3.) Always ask *specifically* what the shipping charges will be BEFORE you bid. Some dealers mark up the shipping price at the end, if the auction doesn't go as well as planned. Many add exorbitant handling fees.Read the fine print or ask ask ask! If a seller is unwilling to weigh the object or give me a rate in advance, then I will not do business with them. Period. It's quite easy for them to go to and get a rate for you, or to call 1-800-ask-usps. If they ship UPS, then they already have a rate chart anyway. By the way, one of my pet peeves is sellers who say "see auction description for shipping charges" and then get so excited with posting their auction that they completely leave it out.

4.) Ask for measurements before you bid, if there is not an object in the photo such as a coin or ruler for reference. I, too, have seen some very interesting judgments from sellers as to what they consider "perfect 1:12 scale".

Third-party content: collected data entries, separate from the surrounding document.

/-- A frame as received: its message when the frame is good, absent when it is bad (R109). -/
def parseSideband : List Byte → Option InMsg
  | kind :: header :: length :: rest =>
    if rest.length ≠ length.toNat + 1 then none
    else if rest.getLast? ≠ some (checkByte (kind :: header :: length :: rest.dropLast)) then none
    else messageOf kind header rest.dropLast
  | _ => none

/-! ## Sideband frames to the controller (section 11.3) -/

/-- Byte 1 of a header. -/
def headerByte (c : Ctx) (round : Nat) : Byte := BitVec.ofNat 8 (c.val * 64 + round % 64)

/-- SET 01h, RELEASE 02h. -/
def fenceCode : FenceAction → Byte
  | .set => 1
  | .release => 2

/-- KIND and action of the reply a STALE_NOTE answers. -/
def StaleKind.codes : StaleKind → List Byte
  | .copyAccept => [0x21, 0x00]
  | .copyRefuse => [0x22, 0x00]
  | .copyDone => [0x23, 0x00]
  | .fenceAck a => [0x31, fenceCode a]

/-- RANK, BANK and ORIGIN_ROW of an order. -/
def Origin.bytes (o : Origin) : List Byte :=
  [BitVec.ofNat 8 o.rank.val, BitVec.ofNat 8 o.bank.val] ++ bigEndian 3 o.row

/-- KIND, header byte and payload of an outbound message. -/
def OutMsg.parts : OutMsg → Byte × Byte × List Byte
  | .hello => (0x01, 0, [Config.protocolLevel, Config.contextCount])
  | .helloAck => (0x02, 0, [Config.protocolLevel, Config.contextCount])
  | .copyOrder c r o d x => (0x41, headerByte c r, o.bytes ++ [BitVec.ofNat 8 d.val] ++ bigEndian 4 x.toNat)
  | .cancelOrder c r => (0x42, headerByte c r, [])
  | .fenceOrder c r a o => (0x43, headerByte c r, fenceCode a :: o.bytes)
  | .staleNote c r k => (0x44, headerByte c r.toNat, k.codes)

/-- The whole frame of an outbound message. -/
def OutMsg.frame (m : OutMsg) : List Byte :=
  withCheck (m.parts.1 :: m.parts.2.1 :: BitVec.ofNat 8 m.parts.2.2.length :: m.parts.2.2)

/-! ## Management request frames (R181, section 11.4) -/

/-- Four bytes as one field. -/
def wordOf (a b c d : Byte) : BitVec 32 := (a ++ b ++ c ++ d : BitVec 32)

/-- The request of a code with its operand bytes, absent when the code is unknown or takes another number of bytes. -/
def requestOf (code : Byte) (ops : List Byte) : Option Request :=
  match code.toNat, ops with
  | 0x01, [i] => some (.tableRead i)
  | 0x02, [r, b, x, y, z] => some (.tableFind r b (rowFieldOf x y z))
  | 0x03, [i] => some (.release i)
  | 0x04, [r, b, k] => some (.slotRead r b k)
  | 0x05, [r, b, k] => some (.slotTestBegin r b k)
  | 0x06, [r, b, k, v] => some (.slotTestEnd r b k v)
  | 0x07, [r, b, k, g] => some (.slotGrade r b k g)
  | 0x08, [c] => some (.contextRead c)
  | 0x09, [r, b, x, y, z] => some (.repair r b (rowFieldOf x y z))
  | 0x0A, [i] => some (.move i)
  | 0x0B, [c] => some (.cancel c)
  | 0x0C, [p] => some (.watchRead p)
  | 0x0D, [r, b, x, y, z, k] => some (.watchClear r b (rowFieldOf x y z) k)
  | 0x0E, [p] => some (.profileRead p)
  | 0x0F, [p] => some (.profileEditSelect p)
  | 0x10, [f, x, y] => some (.profileWrite f (x ++ y : BitVec 16))
  | 0x11, [p] => some (.profileRunSelect p)
  | 0x12, [r, w] => some (.configure r w)
  | 0x13, [i] => some (.stage i)
  | 0x14, [] => some .burn
  | 0x15, [k] => some (.revoke k)
  | 0x16, [] => some .burnGeometry
  | 0x17, [] => some .lockStore
  | 0x18, [k] => some (.storeRead k)
  | 0x19, [] => some .storeStatus
  | 0x1A, [] => some .conditionRead
  | 0x1B, [a, b, c, d] => some (.conditionClear (wordOf a b c d))
  | 0x1C, [a, b, c, d] => some (.alertMask (wordOf a b c d))
  | 0x1D, [] => some .warmReset
  | _, _ => none

/-- What the framing checks of R181 make of a frame. -/
inductive Framing where
  | refused (status : Status)
  | request (q : Request)
  deriving DecidableEq, Repr

/-- The tag of a frame: byte 2, or 00h when the frame has fewer than three bytes (section 11.4). -/
def frameTag (bytes : List Byte) : Byte := bytes.getD 2 0

/-- The code and the operands of a frame that passed its length and check byte tests: bytes 1 and 3 .. LENGTH−2. A frame
of fewer than four bytes has no room for its code, tag and check byte (DEDUCED, assumption 12: then it holds no request). -/
def frameRequest : List Byte → Option Request
  | _ :: code :: _ :: rest => if rest.isEmpty then none else requestOf code rest.dropLast
  | _ => none

/-- The framing checks of R181 in their order, PORT_STATE apart: length, check byte, code and operand bytes. -/
def frameCheck (bytes : List Byte) : Framing :=
  if bytes.head? ≠ some (BitVec.ofNat 8 bytes.length) ∨ bytes.length > Config.longestRequest then .refused .badFrame
  else if bytes.getLast? ≠ some (checkByte bytes.dropLast) then .refused .badFrame
  else match frameRequest bytes with
    | some q => .request q
    | none => .refused .badRequest

/-! ## Response images (section 11.4) -/

/-- The code of a status, 01h..10h. -/
def Status.code : Status → Byte
  | .ok => 0x01
  | .accepted => 0x02
  | .busy => 0x03
  | .badFrame => 0x04
  | .badRequest => 0x05
  | .badArgument => 0x06
  | .notFound => 0x07
  | .state => 0x08
  | .tableFull => 0x09
  | .noSlot => 0x0A
  | .noContext => 0x0B
  | .linkDown => 0x0C
  | .locked => 0x0D
  | .storeFull => 0x0E
  | .early => 0x0F
  | .notReady => 0x10

/-- A flag listed "yes, no": yes 00h, no 01h (section 11.1; DEDUCED, assumption 14). -/
def yesNo (b : Bool) : Nat := if b then 0 else 1

/-- RANK, BANK, ORIGIN_ROW, each absent when there is no origin. -/
def optionalOrigin : Option Origin → List Byte
  | some o => o.bytes
  | none => absentField 5

/-- STATE of an entry as a number. -/
def Entry.stateCode : Entry → Nat
  | .free => 0
  | .forming .. => 1
  | .live .. => 2
  | .moving .. => 3
  | .retiring .. => 4
  | .permanent .. => 5

/-- RANK, BANK and ORIGIN_ROW of an entry, present outside FREE (R2). -/
def Entry.origin : Entry → Option Origin
  | .free => none
  | .forming o .. => some o
  | .live o .. => some o
  | .moving o .. => some o
  | .retiring o .. => some o
  | .permanent o .. => some o

/-- SLOT of an entry, present in the redirecting states (R2). -/
def Entry.slot : Entry → Option SlotNo
  | .free => none
  | .forming .. => none
  | .live _ k .. => some k
  | .moving _ k .. => some k
  | .retiring _ k .. => some k
  | .permanent _ k .. => some k

/-- NEXT_SLOT of an entry (R2). -/
def Entry.nextSlot : Entry → Option SlotNo
  | .forming _ k _ => some k
  | .moving _ _ k .. => some k
  | _ => none

/-- CONTEXT of an entry (R2). -/
def Entry.context : Entry → Option Ctx
  | .forming _ _ c => some c
  | .moving _ _ _ c _ => some c
  | _ => none

/-- MOVES of an entry (R2). -/
def Entry.moves : Entry → Option Nat
  | .free => none
  | .forming .. => some 0
  | .live _ _ m _ => some m
  | .moving _ _ _ _ m => some m
  | .retiring _ _ m => some m
  | .permanent _ _ m _ => some m

/-- KIND of an entry: SOFT 0, PERMANENT 1 (R2). -/
def Entry.kindCode : Entry → Option Nat
  | .free => none
  | .permanent .. => some 1
  | _ => some 0

/-- STAGED of an entry, absent in FREE (R2). -/
def Entry.staged : Entry → Option Bool
  | .free => none
  | .live _ _ _ r => some r.isSome
  | _ => some false

/-- STORE_RECORD of an entry (R2). -/
def Entry.storeRecord : Entry → Option RecIx
  | .live _ _ _ r => r
  | .permanent _ _ _ r => some r
  | _ => none

/-- An entry given whole, in the order of R1. -/
def entryBytes (i : EntryIx) (e : Entry) : List Byte :=
  bigEndian 1 i.val ++ bigEndian 1 e.stateCode ++ optionalOrigin e.origin ++ optionalField 1 e.kindCode ++
  optionalField 1 (e.slot.map Fin.val) ++ optionalField 1 (e.nextSlot.map Fin.val) ++
  optionalField 1 (e.context.map Fin.val) ++ optionalField 1 e.moves ++ optionalField 1 (e.staged.map yesNo) ++
  optionalField 1 (e.storeRecord.map Fin.val)

/-- GRADE as a number. -/
def Grade.code : Grade → Nat
  | .untested => 0
  | .good => 1
  | .bad => 2

/-- STATE of a slot as a number. -/
def SlotState.code : SlotState → Nat
  | .sink => 0
  | .free => 1
  | .testing _ => 2
  | .target _ => 3
  | .mapped _ => 4
  | .permanent _ => 5

/-- FAULT_SEEN, present in TESTING (R28). -/
def SlotState.faultSeen : SlotState → Option Bool
  | .testing f => some f
  | _ => none

/-- ENTRY, present in TARGET, MAPPED and PERMANENT (R28). -/
def SlotState.entry : SlotState → Option EntryIx
  | .target e => some e
  | .mapped e => some e
  | .permanent e => some e
  | _ => none

/-- A slot record given whole, in the order of R28. -/
def slotBytes (r : Rank) (b : Bank) (k : SlotNo) (x : SlotRecord) : List Byte :=
  bigEndian 1 r.val ++ bigEndian 1 b.val ++ bigEndian 1 k.val ++ bigEndian 1 x.state.code ++ bigEndian 1 x.grade.code ++
  optionalField 1 (x.state.faultSeen.map yesNo) ++ optionalField 1 (x.state.entry.map Fin.val)

/-- STATE of a context as a number. -/
def ContextBody.stateCode : ContextBody → Nat
  | .idle _ => 0
  | .busy .offering _ => 1
  | .busy .copying _ => 2
  | .busy .fencing _ => 3
  | .busy .armed _ => 4
  | .busy .closing _ => 5

/-- DIRECTION as a number. -/
def Direction.code : Direction → Nat
  | .first => 0
  | .move => 1

/-- FENCED as a number. -/
def Fenced.code : Fenced → Nat
  | .no => 0
  | .requested => 1
  | .held => 2

/-- An abort reason as a number, 01h..0Dh (section 11.1). -/
def AbortReason.code : AbortReason → Nat
  | .refused => 1
  | .offerTimeout => 2
  | .roundTimeout => 3
  | .armTimeout => 4
  | .fenceTimeout => 5
  | .fenceBreach => 6
  | .incomplete => 7
  | .targetFault => 8
  | .cancelled => 9
  | .linkDown => 10
  | .linkReset => 11
  | .channelReset => 12
  | .warmReset => 13

/-- LAST_RESULT as a number: SUCCESS 00h (section 11.1). -/
def MigrationResult.code : MigrationResult → Nat
  | .success => 0
  | .aborted r => r.code

/-- CAPTURED in the order of R68. -/
def Captured.bytes (c : Captured) : List Byte :=
  bigEndian 1 c.maxRounds ++ bigEndian 1 c.offerTimeout ++ bigEndian 2 c.roundTimeout ++ bigEndian 1 c.fenceTimeout

/-- DIRECTION to CAPTURED of a context, in the order of R68, with the presence table of R69. -/
def ContextBody.bytes : ContextBody → List Byte
  | .idle none => absentField 27
  | .idle (some l) =>
    bigEndian 1 l.direction.code ++ absentField 1 ++ l.origin.bytes ++ absentField 1 ++ bigEndian 1 l.round ++
    absentField 18
  | .busy _ j =>
    bigEndian 1 j.direction.code ++ bigEndian 1 j.entry.val ++ j.origin.bytes ++ bigEndian 1 j.destSlot.val ++
    bigEndian 1 j.round ++ bigEndian 4 j.ordered.toNat ++ bigEndian 4 j.copied.toNat ++ bigEndian 4 j.dirty.toNat ++
    bigEndian 1 j.fenced.code ++ j.captured.bytes

/-- A context given whole: the fields of R68, the number of messages in PENDING and the remaining time of TIMER (R94). -/
def contextBytes (c : Ctx) (x : Context) : List Byte :=
  bigEndian 1 c.val ++ bigEndian 1 x.body.stateCode ++ x.body.bytes ++
  optionalField 1 (x.lastResult.map MigrationResult.code) ++ bigEndian 1 x.held.length ++ optionalField 3 x.timer

/-- SUBJECT: ORIGIN 00h, SLOT(s) the value s. -/
def Subject.code : Subject → Nat
  | .origin => 0
  | .slot s => s.val

/-- CLASS as a number. -/
def noteClassCode : NoteClass → Nat
  | .corrected => 1
  | .uncorrected => 2

/-- LAST_FAILURE as a number. -/
def FailureKind.code : FailureKind → Nat
  | .tableFull => 0
  | .noSlot => 1
  | .worn => 2

/-- A watch item given whole, in the order of R121. -/
def itemBytes (i : WatchItem) : List Byte :=
  i.key.origin.bytes ++ bigEndian 1 i.key.subject.code ++ bigEndian 2 i.score ++ bigEndian 2 i.notes ++
  bigEndian 1 (noteClassCode i.lastClass) ++ bigEndian 1 (yesNo i.nominated) ++
  optionalField 1 (i.inRepair.map Fin.val) ++ optionalField 1 (i.lastFailure.map FailureKind.code) ++
  bigEndian 4 i.created.toNat

/-- ON 01h, OFF 00h. -/
def switchCode (b : Bool) : Nat := if b then 1 else 0

/-- A profile given whole, in the order of R139. -/
def profileBytes (p : Profile) : List Byte :=
  bigEndian 1 p.weightCorrected ++ bigEndian 2 p.weightUncorrected ++ bigEndian 2 p.nominateThreshold ++
  bigEndian 2 p.decayInterval ++ bigEndian 2 p.decayStep ++ bigEndian 1 (switchCode p.autoRepair) ++
  bigEndian 1 (switchCode p.allowUntested) ++ bigEndian 1 p.maxRounds ++ bigEndian 1 p.offerTimeout ++
  bigEndian 2 p.roundTimeout ++ bigEndian 1 p.fenceTimeout

/-- STATE of a record with its fields, in the order of R153. -/
def RecordState.bytes : RecordState → List Byte
  | .blank => bigEndian 1 0 ++ absentField 6
  | .written o k => bigEndian 1 1 ++ o.bytes ++ bigEndian 1 k.val
  | .revoked o k => bigEndian 1 2 ++ o.bytes ++ bigEndian 1 k.val
  | .torn => bigEndian 1 3 ++ absentField 6

/-- LOAD_RESULT and ENTRY (R153). -/
def loadResultBytes : Option LoadResult → List Byte
  | some (.loaded e) => bigEndian 1 0 ++ bigEndian 1 e.val
  | some .skipped => bigEndian 1 1 ++ absentField 1
  | none => absentField 2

5.) Finally, never ever assume anything. Ask the seller all the questions *before* you bid. If they don't return your email before the auction ends, they are probably not going to ship you item very promptly either. (Unless the auction states that they are out of town or whatever.)

Debbie Jones

Sales Tax: Well I ended up calling the MN Department of Revenue Sales Tax Division and asked about charging sales tax on orders to be delivered at a later date. He said I need to collect taxes from orders if I have a sales tax license from the state the customer is from (i.e. I have a sales tax license from IL, NY, WI, MN so if the customer is from those states, I need to collect sales tax and declare it on each states sales taxes.) I hope this clarifies things for everyone. It sure complicates things for me though, but then I should have expected that from the Government!

Connie Sauve

Worthing, England - New shop: I am from England. Worthing in West Sussex to be precise. I have 4 houses the latest being a 6 roomed Georgian mansion. The reason why I am writing is because I have just found this wonderful new shop here in Worthing. Its called Ginny's Attic. Its situated in South Farm Rd.Tel no:01903 522599. I found it quite by accident & of course I had to go in to have a look! They are the most friendly helpful people I have ever met & although new to miniatures have a vast stock of accessories, houses, room boxes & craft materials including wood & haberdashery.